Task item: The records that follow are to be repeated without alteration.

[Records excerpted from a collection]
>>>>>
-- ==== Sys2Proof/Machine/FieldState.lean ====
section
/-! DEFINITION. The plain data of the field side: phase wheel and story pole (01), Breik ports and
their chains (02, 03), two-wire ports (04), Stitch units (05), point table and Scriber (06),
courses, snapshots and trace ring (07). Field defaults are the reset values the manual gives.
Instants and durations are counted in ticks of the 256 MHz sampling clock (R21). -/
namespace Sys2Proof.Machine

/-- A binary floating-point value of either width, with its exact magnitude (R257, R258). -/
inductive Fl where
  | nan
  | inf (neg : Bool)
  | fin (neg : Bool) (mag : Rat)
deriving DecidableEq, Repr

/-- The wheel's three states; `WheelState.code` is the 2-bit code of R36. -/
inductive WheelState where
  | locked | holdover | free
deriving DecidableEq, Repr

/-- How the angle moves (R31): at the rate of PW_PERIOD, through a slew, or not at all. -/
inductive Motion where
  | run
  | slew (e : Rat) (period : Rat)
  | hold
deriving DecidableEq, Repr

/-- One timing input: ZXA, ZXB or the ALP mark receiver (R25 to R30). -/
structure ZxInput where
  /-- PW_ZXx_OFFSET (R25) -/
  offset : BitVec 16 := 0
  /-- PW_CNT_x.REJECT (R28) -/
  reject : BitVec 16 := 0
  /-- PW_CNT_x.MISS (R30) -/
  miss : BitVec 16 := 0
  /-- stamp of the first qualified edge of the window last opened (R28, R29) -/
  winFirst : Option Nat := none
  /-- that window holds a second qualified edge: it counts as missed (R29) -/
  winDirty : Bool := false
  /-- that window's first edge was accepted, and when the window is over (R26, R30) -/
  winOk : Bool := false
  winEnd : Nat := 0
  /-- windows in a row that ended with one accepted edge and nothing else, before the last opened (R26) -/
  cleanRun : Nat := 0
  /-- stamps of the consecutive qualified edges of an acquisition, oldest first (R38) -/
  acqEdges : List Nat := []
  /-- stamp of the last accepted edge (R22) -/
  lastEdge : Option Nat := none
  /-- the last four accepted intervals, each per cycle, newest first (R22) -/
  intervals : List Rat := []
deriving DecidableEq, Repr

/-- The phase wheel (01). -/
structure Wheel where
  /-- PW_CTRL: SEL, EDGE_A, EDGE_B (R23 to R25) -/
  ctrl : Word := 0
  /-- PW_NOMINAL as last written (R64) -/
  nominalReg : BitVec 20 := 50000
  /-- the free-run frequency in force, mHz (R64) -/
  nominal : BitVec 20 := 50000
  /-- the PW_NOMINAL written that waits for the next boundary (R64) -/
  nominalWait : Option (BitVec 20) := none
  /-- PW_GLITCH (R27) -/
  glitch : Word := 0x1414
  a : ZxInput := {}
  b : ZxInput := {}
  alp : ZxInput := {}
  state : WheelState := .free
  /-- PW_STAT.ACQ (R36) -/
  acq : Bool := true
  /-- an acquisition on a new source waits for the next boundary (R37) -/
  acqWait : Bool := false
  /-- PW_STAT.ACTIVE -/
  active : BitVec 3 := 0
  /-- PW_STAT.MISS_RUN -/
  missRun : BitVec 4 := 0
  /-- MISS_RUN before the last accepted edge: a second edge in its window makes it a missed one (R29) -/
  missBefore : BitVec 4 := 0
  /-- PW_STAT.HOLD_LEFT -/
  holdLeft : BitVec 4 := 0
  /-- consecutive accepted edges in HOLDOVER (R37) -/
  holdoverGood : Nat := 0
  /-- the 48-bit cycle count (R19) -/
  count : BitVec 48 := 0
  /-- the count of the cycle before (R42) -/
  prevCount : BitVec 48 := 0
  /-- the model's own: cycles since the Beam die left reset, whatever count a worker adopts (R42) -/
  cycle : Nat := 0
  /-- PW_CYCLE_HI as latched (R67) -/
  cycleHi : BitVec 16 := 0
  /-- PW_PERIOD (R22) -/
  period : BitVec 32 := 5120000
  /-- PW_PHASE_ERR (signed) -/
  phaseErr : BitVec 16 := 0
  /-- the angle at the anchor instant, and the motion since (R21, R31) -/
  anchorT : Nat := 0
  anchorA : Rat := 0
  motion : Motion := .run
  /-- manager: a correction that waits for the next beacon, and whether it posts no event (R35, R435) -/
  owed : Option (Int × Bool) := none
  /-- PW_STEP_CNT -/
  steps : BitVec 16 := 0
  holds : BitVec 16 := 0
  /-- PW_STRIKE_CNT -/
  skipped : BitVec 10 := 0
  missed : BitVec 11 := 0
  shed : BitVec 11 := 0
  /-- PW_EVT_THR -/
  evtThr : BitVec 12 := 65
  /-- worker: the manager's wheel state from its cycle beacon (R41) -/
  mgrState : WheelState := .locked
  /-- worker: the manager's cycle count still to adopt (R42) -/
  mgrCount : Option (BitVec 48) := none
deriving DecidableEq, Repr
<<<<<
Your response:
-- ==== Sys2Proof/Machine/FieldState.lean ====
section
/-! DEFINITION. The plain data of the field side: phase wheel and story pole (01), Breik ports and
their chains (02, 03), two-wire ports (04), Stitch units (05), point table and Scriber (06),
courses, snapshots and trace ring (07). Field defaults are the reset values the manual gives.
Instants and durations are counted in ticks of the 256 MHz sampling clock (R21). -/
namespace Sys2Proof.Machine

/-- A binary floating-point value of either width, with its exact magnitude (R257, R258). -/
inductive Fl where
  | nan
  | inf (neg : Bool)
  | fin (neg : Bool) (mag : Rat)
deriving DecidableEq, Repr

/-- The wheel's three states; `WheelState.code` is the 2-bit code of R36. -/
inductive WheelState where
  | locked | holdover | free
deriving DecidableEq, Repr

/-- How the angle moves (R31): at the rate of PW_PERIOD, through a slew, or not at all. -/
inductive Motion where
  | run
  | slew (e : Rat) (period : Rat)
  | hold
deriving DecidableEq, Repr

/-- One timing input: ZXA, ZXB or the ALP mark receiver (R25 to R30). -/
structure ZxInput where
  /-- PW_ZXx_OFFSET (R25) -/
  offset : BitVec 16 := 0
  /-- PW_CNT_x.REJECT (R28) -/
  reject : BitVec 16 := 0
  /-- PW_CNT_x.MISS (R30) -/
  miss : BitVec 16 := 0
  /-- stamp of the first qualified edge of the window last opened (R28, R29) -/
  winFirst : Option Nat := none
  /-- that window holds a second qualified edge: it counts as missed (R29) -/
  winDirty : Bool := false
  /-- that window's first edge was accepted, and when the window is over (R26, R30) -/
  winOk : Bool := false
  winEnd : Nat := 0
  /-- windows in a row that ended with one accepted edge and nothing else, before the last opened (R26) -/
  cleanRun : Nat := 0
  /-- stamps of the consecutive qualified edges of an acquisition, oldest first (R38) -/
  acqEdges : List Nat := []
  /-- stamp of the last accepted edge (R22) -/
  lastEdge : Option Nat := none
  /-- the last four accepted intervals, each per cycle, newest first (R22) -/
  intervals : List Rat := []
deriving DecidableEq, Repr

/-- The phase wheel (01). -/
structure Wheel where
  /-- PW_CTRL: SEL, EDGE_A, EDGE_B (R23 to R25) -/
  ctrl : Word := 0
  /-- PW_NOMINAL as last written (R64) -/
  nominalReg : BitVec 20 := 50000
  /-- the free-run frequency in force, mHz (R64) -/
  nominal : BitVec 20 := 50000
  /-- the PW_NOMINAL written that waits for the next boundary (R64) -/
  nominalWait : Option (BitVec 20) := none
  /-- PW_GLITCH (R27) -/
  glitch : Word := 0x1414
  a : ZxInput := {}
  b : ZxInput := {}
  alp : ZxInput := {}
  state : WheelState := .free
  /-- PW_STAT.ACQ (R36) -/
  acq : Bool := true
  /-- an acquisition on a new source waits for the next boundary (R37) -/
  acqWait : Bool := false
  /-- PW_STAT.ACTIVE -/
  active : BitVec 3 := 0
  /-- PW_STAT.MISS_RUN -/
  missRun : BitVec 4 := 0
  /-- MISS_RUN before the last accepted edge: a second edge in its window makes it a missed one (R29) -/
  missBefore : BitVec 4 := 0
  /-- PW_STAT.HOLD_LEFT -/
  holdLeft : BitVec 4 := 0
  /-- consecutive accepted edges in HOLDOVER (R37) -/
  holdoverGood : Nat := 0
  /-- the 48-bit cycle count (R19) -/
  count : BitVec 48 := 0
  /-- the count of the cycle before (R42) -/
  prevCount : BitVec 48 := 0
  /-- the model's own: cycles since the Beam die left reset, whatever count a worker adopts (R42) -/
  cycle : Nat := 0
  /-- PW_CYCLE_HI as latched (R67) -/
  cycleHi : BitVec 16 := 0
  /-- PW_PERIOD (R22) -/
  period : BitVec 32 := 5120000
  /-- PW_PHASE_ERR (signed) -/
  phaseErr : BitVec 16 := 0
  /-- the angle at the anchor instant, and the motion since (R21, R31) -/
  anchorT : Nat := 0
  anchorA : Rat := 0
  motion : Motion := .run
  /-- manager: a correction that waits for the next beacon, and whether it posts no event (R35, R435) -/
  owed : Option (Int × Bool) := none
  /-- PW_STEP_CNT -/
  steps : BitVec 16 := 0
  holds : BitVec 16 := 0
  /-- PW_STRIKE_CNT -/
  skipped : BitVec 10 := 0
  missed : BitVec 11 := 0
  shed : BitVec 11 := 0
  /-- PW_EVT_THR -/
  evtThr : BitVec 12 := 65
  /-- worker: the manager's wheel state from its cycle beacon (R41) -/
  mgrState : WheelState := .locked
  /-- worker: the manager's cycle count still to adopt (R42) -/
  mgrCount : Option (BitVec 48) := none
deriving DecidableEq, Repr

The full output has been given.